• [ASSIGNED TASK]:
Each of the entries below needs to be given again exactly.

[DATA FOR PROCESSING — start]

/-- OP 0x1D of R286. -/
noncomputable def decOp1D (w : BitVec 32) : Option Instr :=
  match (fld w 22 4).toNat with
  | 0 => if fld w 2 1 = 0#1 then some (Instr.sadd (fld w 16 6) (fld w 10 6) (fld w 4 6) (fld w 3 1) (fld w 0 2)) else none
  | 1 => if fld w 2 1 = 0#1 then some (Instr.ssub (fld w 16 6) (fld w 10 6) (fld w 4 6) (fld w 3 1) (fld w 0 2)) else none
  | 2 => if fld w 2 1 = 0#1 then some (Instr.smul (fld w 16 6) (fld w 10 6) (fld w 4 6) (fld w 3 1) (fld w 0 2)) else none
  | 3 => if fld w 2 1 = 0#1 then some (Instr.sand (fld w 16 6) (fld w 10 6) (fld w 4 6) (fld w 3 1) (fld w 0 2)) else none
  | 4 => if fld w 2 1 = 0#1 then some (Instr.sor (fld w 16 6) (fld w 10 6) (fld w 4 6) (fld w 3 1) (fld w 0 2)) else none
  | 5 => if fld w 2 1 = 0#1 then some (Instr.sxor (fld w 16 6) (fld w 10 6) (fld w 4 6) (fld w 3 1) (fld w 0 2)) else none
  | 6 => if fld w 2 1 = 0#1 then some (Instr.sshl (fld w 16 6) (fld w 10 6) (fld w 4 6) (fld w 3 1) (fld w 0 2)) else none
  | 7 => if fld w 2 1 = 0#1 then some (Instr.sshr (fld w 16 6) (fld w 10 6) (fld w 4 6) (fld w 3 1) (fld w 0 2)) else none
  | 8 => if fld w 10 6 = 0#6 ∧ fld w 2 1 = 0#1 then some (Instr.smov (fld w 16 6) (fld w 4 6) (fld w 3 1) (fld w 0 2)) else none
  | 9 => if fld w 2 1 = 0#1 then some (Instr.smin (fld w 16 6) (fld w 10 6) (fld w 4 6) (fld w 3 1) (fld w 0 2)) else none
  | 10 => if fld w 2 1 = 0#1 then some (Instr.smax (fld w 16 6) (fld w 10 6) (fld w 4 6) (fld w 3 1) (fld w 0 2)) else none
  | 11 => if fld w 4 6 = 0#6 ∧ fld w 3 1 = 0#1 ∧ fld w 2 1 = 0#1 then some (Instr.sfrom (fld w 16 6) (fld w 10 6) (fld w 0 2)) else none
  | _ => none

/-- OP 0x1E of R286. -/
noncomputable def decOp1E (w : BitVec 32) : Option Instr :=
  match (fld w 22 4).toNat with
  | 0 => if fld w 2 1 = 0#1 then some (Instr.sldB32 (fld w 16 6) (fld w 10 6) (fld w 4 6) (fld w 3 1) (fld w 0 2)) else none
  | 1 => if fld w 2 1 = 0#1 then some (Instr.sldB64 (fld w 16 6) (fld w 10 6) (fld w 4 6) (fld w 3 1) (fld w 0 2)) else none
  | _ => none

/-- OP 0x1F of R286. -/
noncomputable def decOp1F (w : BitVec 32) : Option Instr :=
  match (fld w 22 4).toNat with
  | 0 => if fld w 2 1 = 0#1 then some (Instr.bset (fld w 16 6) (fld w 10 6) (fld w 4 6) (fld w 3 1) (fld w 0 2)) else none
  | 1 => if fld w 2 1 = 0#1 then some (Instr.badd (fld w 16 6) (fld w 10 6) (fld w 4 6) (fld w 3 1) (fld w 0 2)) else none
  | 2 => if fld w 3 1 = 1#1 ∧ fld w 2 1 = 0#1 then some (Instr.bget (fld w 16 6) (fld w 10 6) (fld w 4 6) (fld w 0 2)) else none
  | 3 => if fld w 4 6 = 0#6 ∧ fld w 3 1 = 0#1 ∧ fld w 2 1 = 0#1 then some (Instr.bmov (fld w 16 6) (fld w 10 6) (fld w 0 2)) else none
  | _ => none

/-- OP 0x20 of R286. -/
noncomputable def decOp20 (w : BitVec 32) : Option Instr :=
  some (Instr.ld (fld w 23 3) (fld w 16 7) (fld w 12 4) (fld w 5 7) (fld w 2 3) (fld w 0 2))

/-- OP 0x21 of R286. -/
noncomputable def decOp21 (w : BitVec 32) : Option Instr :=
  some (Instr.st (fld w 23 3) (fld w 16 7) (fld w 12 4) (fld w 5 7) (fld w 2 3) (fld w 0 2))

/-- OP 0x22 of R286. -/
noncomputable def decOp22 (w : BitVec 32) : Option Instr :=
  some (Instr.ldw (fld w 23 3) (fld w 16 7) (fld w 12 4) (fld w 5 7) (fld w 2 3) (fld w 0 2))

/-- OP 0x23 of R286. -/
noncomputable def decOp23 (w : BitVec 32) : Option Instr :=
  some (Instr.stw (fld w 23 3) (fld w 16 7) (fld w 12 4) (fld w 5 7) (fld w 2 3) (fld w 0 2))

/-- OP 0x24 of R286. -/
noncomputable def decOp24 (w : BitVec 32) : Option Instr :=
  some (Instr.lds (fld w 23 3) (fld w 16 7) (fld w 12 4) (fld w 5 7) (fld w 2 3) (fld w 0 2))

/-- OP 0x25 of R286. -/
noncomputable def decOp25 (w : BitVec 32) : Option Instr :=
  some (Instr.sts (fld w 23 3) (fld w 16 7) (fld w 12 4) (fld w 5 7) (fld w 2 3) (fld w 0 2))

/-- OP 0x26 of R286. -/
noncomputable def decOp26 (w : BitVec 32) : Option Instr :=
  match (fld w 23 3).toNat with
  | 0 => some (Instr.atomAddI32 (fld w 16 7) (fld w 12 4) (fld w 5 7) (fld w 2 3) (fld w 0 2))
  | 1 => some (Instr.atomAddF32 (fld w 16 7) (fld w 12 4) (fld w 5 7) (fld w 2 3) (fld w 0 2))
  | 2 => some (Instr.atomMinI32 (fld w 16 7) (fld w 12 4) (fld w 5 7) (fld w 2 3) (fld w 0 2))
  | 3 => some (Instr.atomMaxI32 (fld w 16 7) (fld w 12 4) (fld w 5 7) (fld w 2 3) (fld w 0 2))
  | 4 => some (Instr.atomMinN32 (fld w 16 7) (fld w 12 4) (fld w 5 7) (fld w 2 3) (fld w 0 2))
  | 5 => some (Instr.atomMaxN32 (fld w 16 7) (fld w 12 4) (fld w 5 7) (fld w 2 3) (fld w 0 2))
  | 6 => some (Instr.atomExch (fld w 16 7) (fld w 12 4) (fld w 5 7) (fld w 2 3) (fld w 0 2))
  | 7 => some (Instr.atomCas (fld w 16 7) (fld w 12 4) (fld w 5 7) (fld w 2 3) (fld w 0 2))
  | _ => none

[DATA FOR PROCESSING — finish]

• [OUTPUT OF THE EXERCISE]:
/-- OP 0x1D of R286. -/
noncomputable def decOp1D (w : BitVec 32) : Option Instr :=
  match (fld w 22 4).toNat with
  | 0 => if fld w 2 1 = 0#1 then some (Instr.sadd (fld w 16 6) (fld w 10 6) (fld w 4 6) (fld w 3 1) (fld w 0 2)) else none
  | 1 => if fld w 2 1 = 0#1 then some (Instr.ssub (fld w 16 6) (fld w 10 6) (fld w 4 6) (fld w 3 1) (fld w 0 2)) else none
  | 2 => if fld w 2 1 = 0#1 then some (Instr.smul (fld w 16 6) (fld w 10 6) (fld w 4 6) (fld w 3 1) (fld w 0 2)) else none
  | 3 => if fld w 2 1 = 0#1 then some (Instr.sand (fld w 16 6) (fld w 10 6) (fld w 4 6) (fld w 3 1) (fld w 0 2)) else none
  | 4 => if fld w 2 1 = 0#1 then some (Instr.sor (fld w 16 6) (fld w 10 6) (fld w 4 6) (fld w 3 1) (fld w 0 2)) else none
  | 5 => if fld w 2 1 = 0#1 then some (Instr.sxor (fld w 16 6) (fld w 10 6) (fld w 4 6) (fld w 3 1) (fld w 0 2)) else none
  | 6 => if fld w 2 1 = 0#1 then some (Instr.sshl (fld w 16 6) (fld w 10 6) (fld w 4 6) (fld w 3 1) (fld w 0 2)) else none
  | 7 => if fld w 2 1 = 0#1 then some (Instr.sshr (fld w 16 6) (fld w 10 6) (fld w 4 6) (fld w 3 1) (fld w 0 2)) else none
  | 8 => if fld w 10 6 = 0#6 ∧ fld w 2 1 = 0#1 then some (Instr.smov (fld w 16 6) (fld w 4 6) (fld w 3 1) (fld w 0 2)) else none
  | 9 => if fld w 2 1 = 0#1 then some (Instr.smin (fld w 16 6) (fld w 10 6) (fld w 4 6) (fld w 3 1) (fld w 0 2)) else none
  | 10 => if fld w 2 1 = 0#1 then some (Instr.smax (fld w 16 6) (fld w 10 6) (fld w 4 6) (fld w 3 1) (fld w 0 2)) else none
  | 11 => if fld w 4 6 = 0#6 ∧ fld w 3 1 = 0#1 ∧ fld w 2 1 = 0#1 then some (Instr.sfrom (fld w 16 6) (fld w 10 6) (fld w 0 2)) else none
  | _ => none

/-- OP 0x1E of R286. -/
noncomputable def decOp1E (w : BitVec 32) : Option Instr :=
  match (fld w 22 4).toNat with
  | 0 => if fld w 2 1 = 0#1 then some (Instr.sldB32 (fld w 16 6) (fld w 10 6) (fld w 4 6) (fld w 3 1) (fld w 0 2)) else none
  | 1 => if fld w 2 1 = 0#1 then some (Instr.sldB64 (fld w 16 6) (fld w 10 6) (fld w 4 6) (fld w 3 1) (fld w 0 2)) else none
  | _ => none

/-- OP 0x1F of R286. -/
noncomputable def decOp1F (w : BitVec 32) : Option Instr :=
  match (fld w 22 4).toNat with
  | 0 => if fld w 2 1 = 0#1 then some (Instr.bset (fld w 16 6) (fld w 10 6) (fld w 4 6) (fld w 3 1) (fld w 0 2)) else none
  | 1 => if fld w 2 1 = 0#1 then some (Instr.badd (fld w 16 6) (fld w 10 6) (fld w 4 6) (fld w 3 1) (fld w 0 2)) else none
  | 2 => if fld w 3 1 = 1#1 ∧ fld w 2 1 = 0#1 then some (Instr.bget (fld w 16 6) (fld w 10 6) (fld w 4 6) (fld w 0 2)) else none
  | 3 => if fld w 4 6 = 0#6 ∧ fld w 3 1 = 0#1 ∧ fld w 2 1 = 0#1 then some (Instr.bmov (fld w 16 6) (fld w 10 6) (fld w 0 2)) else none
  | _ => none

/-- OP 0x20 of R286. -/
noncomputable def decOp20 (w : BitVec 32) : Option Instr :=
  some (Instr.ld (fld w 23 3) (fld w 16 7) (fld w 12 4) (fld w 5 7) (fld w 2 3) (fld w 0 2))

/-- OP 0x21 of R286. -/
noncomputable def decOp21 (w : BitVec 32) : Option Instr :=
  some (Instr.st (fld w 23 3) (fld w 16 7) (fld w 12 4) (fld w 5 7) (fld w 2 3) (fld w 0 2))

/-- OP 0x22 of R286. -/
noncomputable def decOp22 (w : BitVec 32) : Option Instr :=
  some (Instr.ldw (fld w 23 3) (fld w 16 7) (fld w 12 4) (fld w 5 7) (fld w 2 3) (fld w 0 2))

/-- OP 0x23 of R286. -/
noncomputable def decOp23 (w : BitVec 32) : Option Instr :=
  some (Instr.stw (fld w 23 3) (fld w 16 7) (fld w 12 4) (fld w 5 7) (fld w 2 3) (fld w 0 2))

/-- OP 0x24 of R286. -/
noncomputable def decOp24 (w : BitVec 32) : Option Instr :=
  some (Instr.lds (fld w 23 3) (fld w 16 7) (fld w 12 4) (fld w 5 7) (fld w 2 3) (fld w 0 2))

/-- OP 0x25 of R286. -/
noncomputable def decOp25 (w : BitVec 32) : Option Instr :=
  some (Instr.sts (fld w 23 3) (fld w 16 7) (fld w 12 4) (fld w 5 7) (fld w 2 3) (fld w 0 2))

/-- OP 0x26 of R286. -/
noncomputable def decOp26 (w : BitVec 32) : Option Instr :=
  match (fld w 23 3).toNat with
  | 0 => some (Instr.atomAddI32 (fld w 16 7) (fld w 12 4) (fld w 5 7) (fld w 2 3) (fld w 0 2))
  | 1 => some (Instr.atomAddF32 (fld w 16 7) (fld w 12 4) (fld w 5 7) (fld w 2 3) (fld w 0 2))
  | 2 => some (Instr.atomMinI32 (fld w 16 7) (fld w 12 4) (fld w 5 7) (fld w 2 3) (fld w 0 2))
  | 3 => some (Instr.atomMaxI32 (fld w 16 7) (fld w 12 4) (fld w 5 7) (fld w 2 3) (fld w 0 2))
  | 4 => some (Instr.atomMinN32 (fld w 16 7) (fld w 12 4) (fld w 5 7) (fld w 2 3) (fld w 0 2))
  | 5 => some (Instr.atomMaxN32 (fld w 16 7) (fld w 12 4) (fld w 5 7) (fld w 2 3) (fld w 0 2))
  | 6 => some (Instr.atomExch (fld w 16 7) (fld w 12 4) (fld w 5 7) (fld w 2 3) (fld w 0 2))
  | 7 => some (Instr.atomCas (fld w 16 7) (fld w 12 4) (fld w 5 7) (fld w 2 3) (fld w 0 2))
  | _ => none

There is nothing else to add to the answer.